AmiGO: Search Relevance

From GO Wiki
Revision as of 15:48, 11 February 2008 by Maria (talk | contribs)
(diff) ← Older revision | Latest revision (diff) | Newer revision → (diff)
Jump to navigation Jump to search

[From Amelia's WG message:]

If you just want to try it out, please go to:

http://toy.lbl.gov:9006/cgi-bin/amigo/search.cgi

to give it a whirl. I've left in the info about the best match. Comments and bug reports gratefully received! The relevance algorithm now has the following tweaks:

  • automatically remove 'complex' or 'activity' from the end of terms so that users are not penalised for not knowing GO speak
  • search results where words appear in the same order as the query phrase score higher than where the order is different
  • whole word matches score higher than partial matches

For those who are interested, the basic calculation performed to generate the relevance score is:

relevance = 1 - ( remainder / ( querystr + remainder ))

where:

  • querystr = length of the query phrase
  • remainder = a figure based on the length of the search result after the query phrase has been removed

This is then multiplied by a factor depending on what field the search result appears in; e.g. if it's a related synonym, the factor is 0.5, if it's a term name, the factor is 1.0, etc..

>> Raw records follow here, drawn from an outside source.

-- ==== Sys2Proof/WellFormed.lean ====
section
/-! DEFINITION. What a command term must satisfy to be one that the part's inputs can deliver: a payload fits the
one-byte length field of Table 9-1, an unknown command's code is one Table 9-4 does not list, and a reply is at most
the seven bytes of Table 3-2. -/

namespace Sys2Proof

/-- The command codes of Table 9-4. -/
def knownCodes : List Nat :=
  [0x10, 0x11, 0x12, 0x13, 0x14, 0x15, 0x16, 0x17, 0x18, 0x19, 0x1A, 0x1B, 0x1C,
   0x20, 0x21, 0x22, 0x23, 0x24, 0x25, 0x26, 0x27, 0x28, 0x29, 0x2A, 0x2B, 0x2C,
   0x30, 0x31, 0x32, 0x33, 0x34, 0x35, 0x36,
   0x40, 0x41, 0x42, 0x43, 0x44, 0x45, 0x46, 0x47, 0x48, 0x49, 0x4A]

/-- A payload fits its length byte (Table 9-1: p is 0 to 255). -/
def payloadFits (l : List Byte) : Bool := l.length ≤ 255

/-- The payload a command frame carries; none for an event. -/
def Instr.payload? : Instr → Option (List Byte)
  | .fullReset _ => none
  | .contactEvent _ _ _ => none
  | .settleTimerExpiry _ => none
  | .stuckTimerExpiry _ => none
  | .deadlineExpiry => none
  | .mixBlockStart => none
  | .rampEnd _ _ => none
  | .mixBlockEnd => none
  | .senseLineChange _ _ => none
  | .overcurrent _ => none
  | .pollRoundStart _ => none
  | .pollReply _ _ => none
  | .roundEnd _ => none
  | .confirmationCountExpiry _ => none
  | .handOverTaken _ => none
  | .speakLimitWarning _ => none
  | .speakLimitExpiry _ => none
  | .idleTimerExpiry _ => none
  | .attentionPulseEnd _ => none
  | .failedFrame _ _ => none
  | .unknownCommand _ _ _ l => some l
  | .defineWall _ _ l => some l
  | .wallOverride _ _ l => some l
  | .lockWalls _ _ l => some l
  | .setSegmentDefaults _ _ l => some l
  | .setLeadRank _ _ l => some l
  | .setRegroupTimes _ _ l => some l
  | .forceRegroup _ _ l => some l
  | .assignScope _ _ l => some l
  | .setUnit _ _ l => some l
  | .trunkPower _ _ l => some l
  | .setRollcall _ _ l => some l
  | .setRadiators _ _ l => some l
  | .reinit _ _ l => some l
  | .claimSegments _ _ l => some l
  | .releaseSegments _ _ l => some l
  | .setRoom _ _ l => some l
  | .setWindow _ _ l => some l
  | .grant _ _ l => some l
  | .grantNext _ _ l => some l
  | .drop _ _ l => some l
  | .cancelRequest _ _ l => some l
  | .elevate _ _ l => some l
  | .allOff _ _ l => some l
  | .stageGain _ _ l => some l
  | .applyGains _ _ l => some l
  | .regroupAnswer _ _ l => some l
  | .defineBooth _ _ l => some l
  | .boothState _ _ l => some l
  | .boothOutput _ _ l => some l
  | .boothMic _ _ l => some l
  | .boothGain _ _ l => some l
  | .pinSource _ _ l => some l
  | .unpinSource _ _ l => some l
  | .readWalls _ _ l => some l
  | .readRegroup _ _ l => some l
  | .readRoom _ _ l => some l
  | .readQueue _ _ l => some l
  | .readUnit _ _ l => some l
  | .readBooth _ _ l => some l
  | .readTrunk _ _ l => some l
  | .readFlags _ _ l => some l
  | .ackFlags _ _ l => some l
  | .setAttention _ _ l => some l
  | .linkReset _ _ l => some l
  | .wordClockPeriod _ => none
  | .pollSend _ => none

/-- An unknown command's code is neither 00 (no command) nor a code of Table 9-4 (R169, R171). -/
def Instr.codeOk : Instr → Bool
  | .unknownCommand _ c _ _ => c.toNat ≠ 0 && !knownCodes.contains c.toNat
  | _ => true

/-- A reply is at most seven bytes (Table 3-2). DESIGN CHOICE: longer ones are ill-formed (log entry 27). -/
def Instr.replyOk : Instr → Bool
  | .pollReply _ rx => rx.length ≤ 7
  | _ => true

/-- The command is one the part's inputs can deliver. -/
def Instr.wellFormed (i : Instr) : Bool :=
  (match i.payload? with | some l => payloadFits l | none => true) && i.codeOk && i.replyOk

end Sys2Proof
end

The figure for the 'remainder' is now calculated using this formula:

remainder =

       # word chars x word char weighting  (currently 1.0)
       + # word boundaries x boundary weighting  (currently 0.25)
       + (# non word chars + # search matches in same order as query phrase) x non word char weighting  (currently 0.25)

word characters are a-z, 0-9 and _

I can mess around with the weightings to alter the relative importance of exact word matches, etc..

Please try it out and give me any feedback you might have.